Although focused on facial recognition, Raji et al.'s auditing methodology — testing for disparate error rates across demographic groups — is directly applicable to NLP-based content moderation systems. The paper provides a rigorous framework for what "algorithmic auditing" means in practice and what findings should be required before deployment of high-stakes AI systems.


Online Resources and Tools

  • Papers With Code — Fake News Detection: paperswithcode.com/task/fake-news-detection — Tracks state-of-the-art results on major fake news benchmarks with links to code repositories.

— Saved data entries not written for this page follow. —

-- ==== Sys2Proof/Machine/Token.lean ====
section
/-! DEFINITION. The token service: requests, stream records, sessions, batching, models (R281–R301). -/

namespace Sys2Proof.Machine

/-! ## Stream records (R285, R286) -/

def State.modConn (s : State) (q : Nat) (f : Conn → Conn) : State :=
  s.modQp q fun x => { x with conn := x.conn.map f }

/-- What a stream record says, but for PHASE (Table 13.5). -/
structure StreamRec where
  kind : Nat
  flags : Nat := 0
  session : Nat
  status : Nat := 0
  token : Nat := 0
  pos : Nat
  tag : Nat
  text : List Byte := []
  epoch : Nat
deriving DecidableEq, Repr

/-- The 64 bytes of a record, PHASE clear. -/
def StreamRec.toBytes (r : StreamRec) (rdone : Nat) : List Byte :=
  leBytes 64 (atBit r.epoch 64 0 + atBit rdone 32 64 + atBit r.kind 8 96 + atBit r.flags 8 104 + atBit r.session 16 112
    + atBit r.status 16 128 + atBit r.token 32 144 + atBit r.pos 32 176 + atBit r.tag 32 208 + atBit (leNat r.text) 256 240
    + atBit r.text.length 8 496)

/-- Queue a record for a connection; it is posted after the landing. -/
def State.queueRec (s : State) (q : Nat) (r : StreamRec) : State :=
  s.modConn q fun c => { c with queued := c.queued ++ [r.toBytes c.rdone] }

/-- Put PHASE into record k of a ring of `nrec`. -/
def phased (b : List Byte) (k nrec : Nat) : List Byte :=
  b.take 63 ++ [BitVec.ofNat 8 (if (k / nrec + 1) % 2 = 1 then 128 else 0)]

/-- Post the records that are due and fit the client's ring, `n` at most. -/
def State.postDue (s : State) (q : Nat) : Nat → State
  | 0 => s
  | n + 1 =>
    match (s.qp q).conn with
    | none => s
    | some c =>
      match c.queued with
      | [] => s
      | b :: t =>
        let k := c.written
        if (s.qp q).state = 2 ∧ 0 < c.due ∧ (k + 2 ^ 32 - c.cons % 2 ^ 32) % 2 ^ 32 < c.nrec then
          let s := s.modConn q fun c => { c with queued := t, due := c.due - 1, written := k + 1 }
          (s.postWrite q c.srkey (c.saddr + 64 * (k % c.nrec)) (phased b k c.nrec)).postDue q n
        else s

/-- Post what is due on a QP; with treads stopped there is no landing to wait for. -/
def State.post (s : State) (q : Nat) : State :=
  let s := if s.tick.running then s else s.modConn q fun c => { c with due := c.queued.length }
  match (s.qp q).conn with
  | some c => s.postDue q c.due
  | none => s

/-- RECORD_POST at a tick: every record that waits has its landing behind it. -/
def State.postRecords (s : State) : State :=
  forEach s.eth.qps s fun e s => (s.modConn e.1 fun c => { c with due := c.queued.length }).post e.1

/-- Records of a ring that are free, counting those that wait (R292). -/
def Conn.freeRecs (c : Conn) : Nat := c.nrec - ((c.written + c.queued.length + 2 ^ 32 - c.cons % 2 ^ 32) % 2 ^ 32)

/-! ## Ends of sessions (R290, R291) -/

/-- Free KV positions of a model (object 0xB008). -/
def State.freePositions (s : State) (m : Nat) : Nat :=
  (s.model m).kvpos - (s.service.sessions.map fun e => match e.2 with
    | some x => if x.model = m then x.reserved else 0
    | none => 0).sum

/-- End a session: its END record, or IDLE where KEEP holds it; the bytes held back stay with an IDLE one for its next token (R286).
One that lost its QP ends with the landing, without a record (R291). -/
def State.endSession (s : State) (i status reason token : Nat) : State :=
  match s.session i with
  | none => s
  | some x =>
    if x.state = 4 ∨ x.orphan then s
    else
      let idle := x.keep && x.state != 3 && status == 0 && reason != 5
      let s := s.queueRec x.qp
        { kind := 3, flags := reason + if idle then 8 else 0, session := i, status := status
          token := if status = 0x0014 then token else 0, pos := x.context.length, tag := x.tag, epoch := s.epoch }
      let s := if status = 0 then s else s.countEnd
      if idle then s.modSession i fun x => { x with state := 3, closing := false, endedAt := some s.epoch }
      else s.leave i

/-- Length of an incomplete UTF-8 sequence at the end of bytes. -/
def utf8Tail (b : List Byte) : Nat :=
  let r := b.reverse
  let lead (c : Byte) : Nat := if c.toNat < 0xC0 then 1 else if c.toNat < 0xE0 then 2 else if c.toNat < 0xF0 then 3 else 4
  let cont (n : Nat) : Bool := (r.take n).all fun c => c.toNat / 64 == 2
  match [1, 2, 3].find? fun k => decide (k ≤ r.length) && cont (k - 1) && decide (lead (r.getD (k - 1) 0) > k) with
  | some k => k
  | none => 0

/-- The tokenizer of a model: its image, by MODELID and ICRC. -/
def Model.tokenizer (m : Model) : Nat := m.modelid * 2 ^ 32 + m.icrc

/-- TOKEN records of one token: its text in pieces of 32 bytes. -/
def tokenRecs (r : StreamRec) (text : List Byte) : Nat → List StreamRec
  | 0 => [{ r with text := text.take 32 }]
  | n + 1 =>
    if text.length ≤ 32 then [{ r with text := text }]
    else { r with text := text.take 32, flags := 1 } :: tokenRecs r (text.drop 32) n

/-- A committed token record (R286, R290). -/
def State.tokenCommitted (s : State) (i token flags : Nat) : State :=
  match s.session i with
  | none => s
  | some x =>
    let deaf := match x.endedAt with | some e => decide (s.epoch ≤ e + 1) | none => false
    if deaf || x.orphan || (x.state != 1 && x.state != 2) then s
    else if flags / 2 ≠ 0 then s.endSession i 0x0011 6 0
    else
      let m := s.model x.model
      let bytes := x.held ++ Config.detokenize m.tokenizer token
      let hold := utf8Tail bytes
      let text := bytes.take (bytes.length - hold)
      let pos := x.context.length
      let s := forEach (tokenRecs { kind := 2, session := i, token := token, pos := pos, tag := x.tag, epoch := s.epoch } text
        text.length) s fun r s => s.queueRec x.qp r
      let s := s.modSession i fun x =>
        { x with state := 2, context := x.context ++ [token], held := bytes.drop (bytes.length - hold), endedAt := none }
      let reason := if token = m.eosid ∨ flags % 2 = 1 then 1
        else if x.stop.contains token then 2
        else if pos + 1 ≥ x.prompt + x.maxtok then 3 else 0
      if reason = 0 then s else s.endSession i 0 reason 0

/-- Sessions that end at this landing for another reason than a token: an error, a CLOSE, a lost QP. -/
def State.endAll (s : State) : State :=
  let l := s.service.endsNow
  let s := { s with service := { s.service with endsNow := [] } }
  let s := forEach l s fun e s => s.endSession e.1 e.2.1 (if e.2.1 = 0 then 5 else 6) e.2.2
  let s := forEach s.service.sessions s fun e s => match e.2 with
    | some x => if x.closing then s.endSession e.1 0 4 0 else s
    | none => s
  forEach s.service.sessions s fun e s => match e.2 with
    | some x => if x.orphan && x.state != 4 then s.countEnd.leave e.1 else s
    | none => s

/-- With treads stopped there is no landing to wait for (log entry 57). -/
def State.endIfStopped (s : State) : State := if s.tick.running then s else s.endAll.logEnds.postRecords

/-- Withheld steps counted (R29): the eighth in a row ends the session. -/
def State.countWithheld (s : State) (withheld : List Nat) : State :=
  forEach s.service.sessions s fun e s => match e.2 with
    | none => s
    | some x =>
      if !withheld.contains e.1 then (if x.withheldRun = 0 then s else s.modSession e.1 fun x => { x with withheldRun := 0 })
      else
        let s := s.modSession e.1 fun x => { x with withheldRun := x.withheldRun + 1 }
        if x.withheldRun + 1 ≥ 8 ∧ x.state ≠ 4 then s.endAtLanding e.1 0x0010 0 else s

/-! ## Models that leave (R299) -/

/-- A model's sessions that still hold an id. -/
def State.modelBusy (s : State) (m : Nat) : Bool :=
  s.service.sessions.any fun e => match e.2 with | some x => x.model == m | none => false

/-- Region map without the entries that a model's commit wrote. -/
def State.withoutRegions (s : State) (l : List (List Byte)) : List Byte :=
  let b := s.blob 0xA030 0
  ((List.range (b.length / 32)).map fun i => (b.drop (32 * i)).take 32).filter (fun e => !l.contains e) |>.flatten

  • FEVER Dataset and Leaderboard: fever.ai — Official site for the FEVER benchmark with dataset downloads, evaluation server, and leaderboard of published results.

  • HuggingFace Model Hub: huggingface.co/models — Pre-trained models for text classification, NLI, and fact verification, including several fine-tuned on FEVER and LIAR.

  • ClaimBuster: idir.uta.edu/claimbuster — A claim detection and fact-checking assistance tool from UTA. Their API allows checking whether input text contains check-worthy claims and cross-referencing with existing fact-checks.

  • NLTK Documentation: nltk.org — Reference documentation for all preprocessing functions used in this chapter.

  • spaCy Documentation: spacy.io — Documentation and interactive examples for spaCy's NLP pipeline, including tokenization, NER, and lemmatization.

  • The Data Statements Initiative: datastatements.washington.edu — Framework for documenting NLP datasets in terms of curation rationale, language variety, speaker demographics, and known limitations — complementing Model Cards for training data transparency.